This release fixes: the first-client-not-connecting bug I added in beta1 3-button mouse emulation stuck modifier keys (atleast all the ones I could reproduce) Please give it a whirl. I think this now tackles most of the major issues that surfaced after the 2.3.0 release. Thanks, Jeremy http://static.macosforge.org/xquartz/downloads/X11-2.3.1_beta2.pkg
Jeremy Huddleston wrote:
This release fixes: the first-client-not-connecting bug I added in beta1 3-button mouse emulation stuck modifier keys (atleast all the ones I could reproduce)
Please give it a whirl. I think this now tackles most of the major issues that surfaced after the 2.3.0 release.
There is something wrong with the emulation for button 3. On my MacBookPro (trackpad), button 2 is now OK, even re-allowing the ctrl-alt-click=ctrl-button2 drop-down menu in sterm.

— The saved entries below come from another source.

/-! ## One step of each instruction -/

/-- V-SYS-02, V-SYS-03. -/
theorem test_nop : resp 0x00000000#32 base = some 0x00000000#32 ∧ resp 0x00000001#32 base = some 0x41000000#32 := by decide
/-- V-SYS-04. -/
theorem test_unassigned : resp 0xFF000000#32 base = some 0x40000000#32 ∧ resp 0x12000000#32 base = some 0x40000000#32 := by decide
/-- V-SYS-05. -/
theorem test_reset :
    after (issue 0x01000000#32 { waiting .block [0x09#8] with ckS1 := 5#8, ckS2 := 5#8, txb := [0x01#8], txq := [0x7E#8] })
      (fun t => (t.rdSt, t.rxf, t.ckS1, t.txb, t.txq)) = some (.idle, [], 0#8, [], [0x7E#8]) := by decide
/-- V-SYS-06. -/
theorem test_flush :
    after (issue 0x02000000#32 { base with rxf := [0x55#8, 0x7E#8], ovr := true }) (fun t => (t.rxf, t.ovr)) =
      some ([], true) := by decide
/-- V-SYS-01. -/
theorem test_status_reset : resp 0x03000000#32 base = some 0x00030000#32 := by decide
/-- V-SYS-09. -/
theorem test_status_escape :
    resp 0x03000000#32 { readingBody 2#8 [2#8] true [] with rdRes := ⟨.noMessage, 0#24⟩ } = some 0x0001001F#32 := by decide
/-- V-SYS-07. -/
theorem test_clrovr : after (issue 0x04000000#32 { base with ovr := true }) (·.ovr) = some false := by decide
/-- V-ESC-01, V-ESC-03. -/
theorem test_esc : resp 0x107E0000#32 base = some 0x00027D5E#32 ∧ resp 0x105E0000#32 base = some 0x00015E00#32 := by decide
/-- V-ESC-09, V-ESC-12, V-ESC-13. -/
theorem test_unesc :
    resp 0x117D5D00#32 base = some 0x0002007D#32 ∧ resp 0x117D4100#32 base = some 0x11000041#32 ∧
    resp 0x117E5E00#32 base = some 0x0001007E#32 := by decide
/-- V-CK-11. -/
theorem test_ckclr :
    after (issue 0x20000000#32 { base with ckS1 := 5#8, ckS2 := 6#8 }) (fun t => (t.ckS1, t.ckS2)) = some (0#8, 0#8) := by decide
/-- V-CK-08: 254 + 255 gives 254, 254 + 1 gives 0. -/
theorem test_ckadd :
    resp 0x21FF0000#32 { base with ckS1 := 0xFE#8, ckS2 := 0xFE#8 } = some 0x0000FDFE#32 ∧
    resp 0x21010000#32 { base with ckS1 := 0xFE#8, ckS2 := 0xFD#8 } = some 0x0000FD00#32 := by decide
/-- V-CK-02, V-CK-10. -/
theorem test_ckrd :
    resp 0x22000000#32 { base with ckS1 := 0xC4#8, ckS2 := 0x11#8 } = some 0x000011C4#32 ∧
    resp 0x22000001#32 base = some 0x41000000#32 := by decide
/-- V-CK-03, V-CK-04. -/
theorem test_ckvfy :
    resp 0x23C41100#32 { base with ckS1 := 0xC4#8, ckS2 := 0x11#8 } = some 0x000111C4#32 ∧
    resp 0x2311C400#32 { base with ckS1 := 0xC4#8, ckS2 := 0x11#8 } = some 0x200011C4#32 := by decide
/-- V-RX-20, V-RX-22. -/
theorem test_rdstart :
    resp 0x30000000#32 base = some 0x01000000#32 ∧ resp 0x30000000#32 (waiting .block []) = some 0x02000000#32 := by decide
/-- V-RX-21, V-RX-28: the read starts and the message is emptied. -/
theorem test_rdstart_block :
    after (issue 0x30010000#32 (held msg02)) (fun t => (t.rdSt, t.rdMode, t.msg, t.resp)) =
      some (.waitDelim, .block, [], some 0#32) := by decide
/-- V-RX-24, V-RX-23, V-SYS-10. -/
theorem test_rdres :
    resp 0x31000000#32 base = some 0x03000000#32 ∧ resp 0x31000000#32 (waiting .block []) = some 0x02000000#32 ∧
    resp 0x31000000#32 { base with rdRes := ⟨.feTruncated, 0x010001#24⟩ } = some 0x12010001#32 := by decide
/-- V-RX-26. -/
theorem test_msgrd :
    resp 0x32050000#32 (held msg02) = some 0x00000081#32 ∧ resp 0x32060000#32 (held msg02) = some 0x30000000#32 := by decide
/-- V-RX-27. -/
theorem test_msglen : resp 0x33000000#32 (held msg02) = some 0x00000006#32 := by decide
theorem test_txbclr : after (issue 0x40000000#32 { base with txb := [1#8] }) (·.txb) = some [] := by decide
/-- V-TX-09 and the second push of P1. -/
theorem test_txbpush :
    resp 0x41BD0000#32 { base with txb := [0x04#8] } = some 0x00000002#32 ∧
    resp 0x41000000#32 { base with txb := List.replicate 256 0#8 } = some 0x50000100#32 := by decide +kernel
/-- V-TX-02, V-TX-08. -/
theorem test_txsend :
    after (issue 0x42000000#32 { base with txb := [0x01#8, 0x1D#8], txq := [0x55#8] }) (fun t => (t.txq, t.txb, t.resp)) =
      some ([0x55#8, 0x7E#8, 0x01#8, 0x1D#8, 0x1E#8, 0x1F#8], [], some 5#32) ∧
    resp 0x42000000#32 base = some 0x50000000#32 := by decide
/-- V-BF-01, V-BF-09. -/
theorem test_bmload :
    after (issue 0x50030200#32 (held msg02)) (fun t => (t.bm, t.resp)) = some ([0x7E#8, 0x7D#8], some 2#32) ∧
    after (issue 0x50030400#32 { held msg02 with bm := [1#8], foValid := true }) (fun t => (t.bm, t.foValid, t.resp)) =
      some ([], false, some 0x30000000#32) := by decide
/-- V-BF-10, V-BF-11: start at and beyond the message length. -/
theorem test_bmload_ends :
    resp 0x50060000#32 (held msg02) = some 0#32 ∧ resp 0x50070000#32 (held msg02) = some 0x30000000#32 := by decide
/-- V-BF-02. -/
theorem test_bmrd :
    resp 0x51010000#32 { base with bm := [0x7E#8, 0x7D#8] } = some 0x0000007D#32 ∧
    resp 0x51020000#32 { base with bm := [0x7E#8, 0x7D#8] } = some 0x30000000#32 := by decide
/-- V-BF-05: the first slot names bit 7. -/
theorem test_fldapply :
    after (issue 0x52010100#32 { base with bm := [0x7E#8, 0x7D#8] }) (fun t => (t.fo[0], t.fo[6], t.fo[7], t.resp)) =
      some (⟨0x0200#16, false⟩, ⟨0x0206#16, false⟩, ⟨0x0207#16, true⟩, some 0x0000017D#32) := by decide
/-- V-BF-06, V-BF-07. -/
theorem test_fldapply_fails :
    after (issue 0x52020000#32 { base with bm := [0x7E#8], foValid := true }) (fun t => (t.foValid, t.resp)) =
      some (true, some 0x41000000#32) ∧
    after (issue 0x52000100#32 { base with bm := [0x7E#8], foValid := true }) (fun t => (t.foValid, t.resp)) =
      some (false, some 0x30000000#32) := by decide
/-- V-BF-04. -/
theorem test_ford :
    resp 0x53010000#32 { base with fo := applyFieldTable ft0 0x7E#8, foValid := true } = some 0x00010101#32 ∧
    resp 0x53070000#32 { base with fo := applyFieldTable ft0 0x7E#8, foValid := true } = some 0x00000107#32 ∧
    resp 0x53000000#32 base = some 0x30000000#32 := by decide
/-- 2.5: type bytes 0xff and 0x40. -/
theorem test_typesplit :
    resp 0x54000000#32 (held [0x01#8, 0xFF#8]) = some 0x00003F03#32 ∧
    resp 0x54000000#32 (held [0x01#8, 0x40#8]) = some 0x00000002#32 ∧ resp 0x54000000#32 (held [0x00#8]) = some 0x30000000#32 := by
  decide
/-- E7, E8 and 2.5. -/
theorem test_fplookup :
    resp 0x550A11C0#32 base = some 0x3283FFFF#32 ∧ resp 0x55123456#32 base = some 0x00420007#32 ∧
    resp 0x55FFFFFF#32 base = some 0x0000FFFF#32 := by decide
/-- 2.5, the PIN vectors. -/
theorem test_pindec :
    resp 0x56030600#32 (held [0x05#8, 0x12#8, 0x00#8, 0x21#8, 0x43#8, 0x65#8]) = some 0x00123456#32 ∧
    resp 0x56030400#32 (held [0x05#8, 0x12#8, 0x00#8, 0x21#8, 0x43#8, 0x65#8]) = some 0x00123400#32 := by decide
theorem test_pindec_fails :
    resp 0x56090500#32 (held [0x05#8, 0x12#8, 0x00#8, 0x21#8, 0x43#8, 0x65#8]) = some 0x31000005#32 ∧
    resp 0x56040600#32 (held [0x05#8, 0x12#8, 0x00#8, 0x21#8, 0x43#8, 0x65#8]) = some 0x30000000#32 := by decide

/-- R77: the delimiter, and no second one inside a frame. -/
theorem test_wireDelim :
    after (exec .wireDelim (waiting .block [0x7E#8, 0x01#8])) (fun t => (t.rdSt, t.rxf)) = some (.readLen, [0x01#8]) ∧
    refusal (exec .wireDelim (readingLen false [0x7E#8])) = some .symbolNotNext := by decide
/-- V-RX-09. -/
theorem test_wireUnexpected :
    after (exec (.wireUnexpected 0x55#8) (waiting .block [0x55#8, 0x7E#8])) (fun t => (t.rdSt, t.rxf, t.rdRes.code, t.rdRes.info)) =
      some (.idle, [], .feUnexpected, 0x55#24) := by decide
theorem test_wireEsc7E :
    after (exec .wireEsc7E (readingBody 5#8 [5#8] true [0x5E#8])) (fun t => (t.fb, t.rdEsc, t.rdRem)) =
      some ([5#8, 0x7E#8], false, 6#9) := by decide
/-- V-RX-18: an escaped length byte. -/
theorem test_wireEsc7D :
    after (exec .wireEsc7D (readingLen true [0x5D#8])) (fun t => (t.fb, t.rdLen, t.rdRem, t.rdSt)) =
      some ([0x7D#8], 0x7D#8, 127#9, .readBody) := by decide
/-- V-RX-08. -/
theorem test_wireBadesc :
    after (exec (.wireBadesc 0x41#8) (readingBody 2#8 [2#8] true [0x41#8, 0x00#8])) (fun t => (t.rxf, t.rdRes.code, t.rdRes.info)) =
      some ([], .feBadesc, 0x41#24) := by decide
/-- V-RX-19: a raw 7e as the length means L = 126. -/
theorem test_wireLiteral :
    after (exec (.wireLiteral 0x7E#8) (readingLen false [0x7E#8])) (fun t => (t.rdLen, t.rdRem)) = some (0x7E#8, 128#9) := by decide
/-- V-RX-30. -/
theorem test_lineRx :
    after (exec (.lineRx 0x1F#8) { base with rxf := [0x7E#8, 0x01#8, 0x1D#8, 0x1E#8] }) (fun t => (t.rxf, t.ovr)) =
      some ([0x7E#8, 0x01#8, 0x1D#8, 0x1E#8], true) ∧
    after (exec (.lineRx 0x1E#8) { base with rxf := [0x7E#8, 0x01#8, 0x1D#8] }) (fun t => (t.rxf, t.ovr)) =
      some ([0x7E#8, 0x01#8, 0x1D#8, 0x1E#8], false) := by decide
/-- V-RX-07. -/
theorem test_timeout :
    after (exec .timeout (readingBody 2#8 [0x02#8, 0x24#8] true [])) (fun t => (t.rdSt, t.rdRes.code, t.rdRes.info)) =
      some (.idle, .feTruncated, 0x010002#24) ∧
    refusal (exec .timeout base) = some .stepNotEnabled := by decide
/-- V-RX-11a: the last byte of the frame; a checksum error does not flush. -/
theorem test_rxeStep_ckerr :
    after (exec .rxeStep (readingBody 1#8 [0x01#8, 0x24#8, 0x00#8] false [0x26#8, 0x4E#8]))
      (fun t => (t.rdSt, t.rxf, t.msg, t.rdRes.code, t.rdRes.info)) =
      some (.idle, [0x4E#8], [], .ckerr, 0x002600#24) := by decide
/-- E6: the last byte of a good frame. -/
theorem test_rxeStep_ok :
    after (exec .rxeStep (readingBody 1#8 [0x01#8, 0x15#8, 0x16#8] false [0x17#8])) (fun t => (t.rdSt, t.msg, t.rdRes.code, t.rdRes.info)) =
      some (.idle, [0x01#8, 0x15#8], .ok, 2#24) := by decide

/-- The word placed where step fetches is the instruction that the next step runs. -/
theorem test_withFetchWord :
    responseOf (step (State.reset.withFetchWord 32 0x03000000)) = some 0x00030000#32 := by decide
/-- Two faults of states that no run reaches. -/
theorem test_faults :
    faultOf (exec .rxeStep { readingBody 1#8 [1#8] false [0x26#8] with rdRem := 0#9 }) = some .rdRemUnderflow ∧
    faultOf (exec .rxeStep { readingBody 1#8 [] false [0x26#8] with rdRem := 1#9 }) = some .frameBufferShort := by decide

/-! ## Witnesses: for each statement with hypotheses, states and operands that meet them

Each theorem names its statement; where a statement has several clauses, each clause has its own conjunct, at a boundary
value of its range. -/

/-- A state of the invariant in which every unit holds something. -/
def busy : State :=
  { held msg02 with
    rxf := [0x7E#8, 0x01#8, 0x1D#8, 0x1E#8], ckS1 := 0xFE#8, ckS2 := 0xFD#8, txb := [0x04#8], txq := [0x7E#8],
    bm := [0x7E#8, 0x7D#8], fo := applyFieldTable ft1 0x7D#8, foValid := true, ovr := true }

theorem busy_inv : busy.Inv :=
  ⟨by decide, by decide, by decide, by decide, by decide, by decide, by decide,
    fun _ => ⟨ft1, by decide, 0x7D#8, by decide, rfl⟩⟩
theorem waiting_inv : (waiting .block [0x7E#8, 0x00#8, 0x00#8, 0x00#8]).Inv :=
  ⟨by decide, by decide, by decide, by decide, by decide, by decide, by decide, by decide⟩
theorem lastByte_inv : (readingBody 1#8 [0x01#8, 0x24#8, 0x00#8] false [0x26#8]).Inv :=
  ⟨by decide, by decide, by decide, by decide, by decide, by decide, by decide, by decide⟩
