-- ==== Sys2Proof/Decode.lean ====
section
/-! DEFINITION. The decoder (R131, R134, R137 to R144) and after it the encoder, both written from the
encoding tables. A word that is no instruction is rejected with the kind of ILLEGAL it raises (R285). -/

namespace Sys2Proof

open Sys2Proof.Machine

/-- Why a word is no instruction: the kinds of ILLEGAL that its own bits decide (R144, R285). -/
inductive Reject where
  /-- kind 0: the major is assigned to nothing -/
  | unassignedMajor
  /-- kind 1: a nonzero Reserved field or a wrong fixed byte -/
  | reservedField
  /-- kind 2: an undefined code, type or width -/
  | undefinedCode
  /-- kind 3: a special where none may stand; the site of its position -/
  | forbiddenSpecial (site : Nat)
  /-- kind 5: CSRNUM names no register -/
  | noRegister
  /-- fewer bytes than the word has -/
  | short
  deriving DecidableEq, Repr

/-- What a decoder makes of a word. -/
inductive Decoded where
  | instr (i : Instr)
  | illegal (r : Reject)
  deriving DecidableEq, Repr

/-- The kind of ILLEGAL. -/
def rejectKind : Reject → Nat
  | .unassignedMajor => 0
  | .reservedField => 1
  | .undefinedCode => 2
  | .forbiddenSpecial _ => 3
  | .noRegister => 5
  | .short => 0

/-- The site of ILLEGAL (R286). -/
def rejectSite : Reject → Nat
  | .forbiddenSpecial s => s
  | _ => 0

/-- The failed check of an operand as a rejection. -/
def rejectOf (kind site : Nat) : Reject :=
  match kind with
  | 3 => .forbiddenSpecial site
  | 5 => .noRegister
  | _ => .undefinedCode

/-- Checks 3 and 4 of R144: Reserved bits zero, then the operands. -/
def checked (reservedZero : Bool) (i : Instr) : Decoded :=
  if reservedZero then
    match formFault i with
    | none => .instr i
    | some (k, s) => .illegal (rejectOf k s)
  else .illegal .reservedField

/-- The Reserved bits of a byte, given by a mask, are zero. -/
def clear (x mask : Byte) : Bool := x &&& mask == 0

But cmd-click, which should be button 3, now does nothing. With xev I see that cmd-click produces a ButtonPress event with "state 0x10, button 3". I think the "state" is wrong, it should be "0x0". Otherwise it is interpreted as "cmd-button3" instead of just "button3", and "cmd-button3" is not associated with any action. I did not change any preference except activating the 3-button mouse emulation and follow system keyboard layout. Here are the defaults: costabel% defaults read org.x.X11 { "cache_fonts" = 1; depth = -1; "done_xinit_check" = 1; "enable_fake_buttons" = 1; "enable_key_equivalents" = 1; "enable_system_beep" = 0; "no_auth" = 0; "nolisten_tcp" = 1; "sync_keymap" = 1; "wm_click_through" = 0; "wm_ffm" = 0; "wm_focus_on_new_window" = 1; } -- Martin
On Aug 15, 2008, at 00:01, Martin Costabel wrote:
With xev I see that cmd-click produces a ButtonPress event with "state 0x10, button 3". I think the "state" is wrong, it should be "0x0". Otherwise it is interpreted as "cmd-button3" instead of just "button3", and "cmd-button3" is not associated with any action.
Well, you're holding down command... so this is what makes sense to me... How would you suggest to emulate cmd-button3 or alt-button2? If we do one, we have no way of doing the other. I think I'm going to solve this by expanding the available options to the 'fake_button2' and 'fake_button3' defaults options, so you can also do 'lalt', 'ralt', 'rcommand', 'lcommand', 'lshift', and 'rshift'. That way, you can have lcommand be the emulation modifier and hold both to do a command-click... this is going to be a tad tricky to implement though... --Jeremy
+ Jeremy Huddleston <jeremyhu@freedesktop.org>:
On Aug 15, 2008, at 00:01, Martin Costabel wrote:
With xev I see that cmd-click produces a ButtonPress event with "state 0x10, button 3". I think the "state" is wrong, it should be "0x0". Otherwise it is interpreted as "cmd-button3" instead of just "button3", and "cmd-button3" is not associated with any action.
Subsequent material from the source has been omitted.